This Hollowed-out Ground


Nous y voici,” he wrote, adding, “and nothing between us and Gates.” Unquestionably these words were meant to give the impression that the force now victorious in the Hudson Highlands would move north to rescue its comrades at Saratoga.

The message never reached Burgoyne; its bearer was captured by the Americans. And Sir Henry was not able to fulfill its implied promise. Supplying the captured forts with occupying garrisons had taken up more of his time than he had anticipated. By October 15, his fleet, having cut the chain and boom, had sailed upriver only as far as Kingston, which turned out to be, in the words of one of the British officers, “a Nursery for every Villan in the Country.” On the next day Sir Henry, frustrated and in a fit of temper, ordered the town burned.

Its embers were still glowing when he received two messages. One was from Sir William Howe, who had become nervous in Philadelphia and ordered him to bring 4,500 men to his aid at once. The other informed him that a further advance north would be useless: at the very time when the little Dutch houses of Kingston were blazing, “Gentleman Johnny” Burgoyne was surrendering. A few hours later Sir Henry and his fleet sadly set off downriver for New York.

Now guns boomed, bells rang, and all matters else were forgotten in the joy of the great event. The people of the Hudson River towns went wild with delight. They exulted that the conflict above the midriver waters had proved that American farmers could stand against the best-trained soldiery of Europe. Saratoga had proved this to be true beyond question. But their ecstasy over the greater victory led them to forget the heroic defense of the Hudson Highlands.

Perhaps the Battle of Fort Montgomery would have been utterly neglected had not two young American soldiers chosen to visit the site on a sunny spring day of the following year. Historians do not usually end their chapters on such footnotes as these men provided, but their reports have so documented the narrative that they deserve place here. One of them, a young chaplain named Timothy Dwight (later president of Yale College), wrote in his journal that while he was climbing from a river barge to the place where the battle had been fought, the stench of dead bodies caused him great distress.

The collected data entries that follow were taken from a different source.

/-- The code line of a node address (R88). -/
def lineKey (node : Nat) : Nat := node / 65536 * 1024 + node % 65536 / 64

/-- R28 and R29: the token is malformed for the node it addresses; so is a pair half on the control port (log 120). -/
def tokMalformed (t : W128) (shape : Nat × Bool × Option Nat) : Bool :=
  let p := tPort t
  let pairKind := tKind t == kLow || tKind t == kHigh
  tLow2 t != 0
    || (if p = 3 then !shape.2.1 || pairKind
        else decide (shape.1 ≤ p) || (pairKind != (portCount shape.2.2 p == 2)))

/-- A firing of a node: its priority is the highest of the given one and, for a node that uses frame state with its line
present, the context's `EFF_PRI` (R83). -/
def Dev.firingPri (d : Dev) (pos node ctx pri : Nat) : Nat :=
  let uses := match d.nodeOf node with | some n => n.usesFrame | none => false
  match (d.pos pos).line ctx with
  | some l => if uses then max pri l.fr.effPri else pri
  | none => pri

/-- Deliver a firing to its ready queue. -/
def Dev.fireUp (d : Dev) (pos : Nat) (toks : List W128) (pri : Nat) : Dev :=
  match toks with
  | [] => d
  | t :: _ => (d.enqueue pos ⟨toks, d.firingPri pos (tNode t) (tCtx t) pri⟩).quiesce (tCtx t)

/-- A token of `vc` reaches a cluster (R28, R37, R49, R89): discarded, sent to a ready queue, or into the match input. -/
def Dev.clusterArrive (d : Dev) (pos vc pri : Nat) (t : W128) : Dev :=
  let p := d.pos pos
  let ctx := tCtx t
  if (match p.line ctx with | some l => l.fr.gen != tGen t | none => false) then d.staleAt pos 1
  else if !p.code.contains (lineKey (tNode t)) then (d.unmapped pos).quiesce ctx
  else
    let sh := d.shapeOf (tNode t)
    if tokMalformed t sh then (d.malformed pos).quiesce ctx
    else if shapeNeed sh ≤ 1 then d.fireUp pos [t] pri
    else if vc = 1 then d.modPos pos (fun p => { p with in1 := p.in1 ++ [(⟨t, pri, false, false⟩ : Arrival)] })
    else d.modPos pos (fun p => { p with in0 := p.in0 ++ [(⟨t, pri, false, false⟩ : Arrival)] })

/-! ### The on-die cache (R58–R62) -/

/-- The generation that an entry's context now has differs from the entry's. -/
def Dev.entStale (d : Dev) (e : MEntry) : Bool := d.gen (e.key / 2 ^ 36) != e.key / 2 ^ 30 % 64

/-- A way is cold (R60) by the cold age in force. -/
def Dev.cold (d : Dev) (pos : Nat) (w : Way) : Bool := decide ((d.pos pos).coldUs * 1000 ≤ d.up - w.touched)

/-- Remove the way of a key. -/
def Pos.dropWay (p : Pos) (k : Nat) : Pos := { p with ways := p.ways.filter (fun w => w.ent.key != k) }

/-- The victim of a full set (R60): stale, then cold, then of lowest `PRI`; least recently touched first. -/
def Dev.wayVictim (d : Dev) (pos : Nat) (ws : List Way) : Option Way :=
  match ws.find? (fun w => d.entStale w.ent) with
  | some w => some w
  | none => match ws.find? (d.cold pos) with
    | some w => some w
    | none => minBy (fun w => w.ent.pri) ws

/-- An entry read out of its way: into the write-back buffer (true: by the sweeper), freed where it is stale, dropped where
it is lost. -/
def Dev.moveOut (d : Dev) (pos : Nat) (e : MEntry) (swept : Bool) : Dev :=
  let (x, d) := d.readOnDie pos e
  let d := d.modPos pos (fun p => p.dropWay e.key)
  match x with
  | none => d.quiesce (e.key / 2 ^ 36)
  | some v =>
    if d.entStale e then d.bump 0x2002 9 else d.modPos pos (fun p => { p with wb := p.wb ++ [(v, swept)] })

/-- Room for an entry of key `k` in its set; none where the write-back buffer is full and the set must evict (R62). -/
def Dev.wayRoom (d : Dev) (pos k : Nat) : Option Dev :=
  let p := d.pos pos
  let ws := p.ways.filter (fun w => setOf w.ent.key == setOf k)
  if ws.length < 16 then some d
  else match d.wayVictim pos ws with
    | none => some d
    | some v => if !d.entStale v.ent && 64 ≤ p.wb.length then none else some (d.moveOut pos v.ent false)

/-- Put an entry into a way, touched now. -/
def Dev.putWay (d : Dev) (pos : Nat) (e : MEntry) : Dev :=
  d.modPos pos (fun p => { p.dropWay e.key with ways := (p.dropWay e.key).ways ++ [(⟨e, d.up⟩ : Way)] })

/-- The record of a waiting arrival. -/
def Dev.arrRec (d : Dev) (a : Arrival) : Arr := arrOf a.pl (d.shapeOf (tNode a.pl)).2.2

/-- The entry already holds an arrival at this position (R55). -/
def MEntry.has (e : MEntry) (x : Arr) : Bool := e.arrs.any (fun b => b.port == x.port && b.half == x.half)

/-- The arrival completes the entry (R56). -/
def MEntry.completes (e : MEntry) (x : Arr) : Bool := !e.has x && e.arrs.length + 1 == e.need

/-- A duplicate arrival is discarded (R55). -/
def Dev.dupArr (d : Dev) (pos : Nat) (a : Arrival) : Dev := ((d.bump 0x2002 8).wasted pos).quiesce (tCtx a.pl)

/-- An arrival applied to an entry that stands in no way now (R55, R56, R66): completed, it fires; else the entry is put into
a way. A completion or join of an entry from overflow is no on-die one. -/
def Dev.joinArr (d : Dev) (pos : Nat) (e : MEntry) (a : Arrival) (fromOvf : Bool) : Dev :=
  let x := d.arrRec a
  if e.has x then (d.putWay pos e).dupArr pos a
  else if e.completes x then
    let d := if fromOvf then d else (d.bump 0x2002 2).posEvent pos 0x08 0
    d.fireUp pos ((e.arrs ++ [x]).map (Arr.tok e.key)) (max e.pri a.pri)
  else
    let d := if fromOvf then d else d.bump 0x2002 1
    d.putWay pos { e with arrs := e.arrs ++ [x], pri := max e.pri a.pri }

We found, at a small distance from Fort Montgomery, a pond of a moderate size, in which we saw the bodies of several men, who had been killed in the assault upon the fort. They were thrown into this pond, the preceding autumn, by the British … Some of them were covered at this time; but at a depth so small as to leave them distinctly visible. Others had an arm, a leg, or a part of the body, above the surface. The clothes which they wore when they were killed, were still on them, and proved that they were militia; being the ordinary dress of farmers. Their faces were bloated and monstrous; and their postures were uncouth, distorted and to the highest degree afflictive …

The description of the same scene as written by Timothy Dwight’s young officer companion, Samuel Richards, added macabre details—"I saw many fine sets of teeth, bare and skeleton-like”—but ended on a philosophic note: “Mournful and impressive reflections arose in my mind. [There] lie the youth who stood in the hour of their country’s trial; they fought and fell to purchase the independence of their country; and there they lie without burial. I thought, too, of the vicissitudes to which a soldier is subject. Had the fort held out a little longer, I very probably might [have] lain among them.”

Neither Timothy Dwight nor Samuel Richards foresaw, as they looked upon the corpse-filled pond, that the Butter Hill to which George Clinton had ordered his men would come to be known as Storm King, or that the earth over which the desperate young farmers retreated after their brave fight for the Hudson Highlands on October 6, 1777, might one day be removed by the bulldozers of a utility corporation, the Consolidated Edison Company of New York, which seems more concerned about profits than about respect for the nation’s past.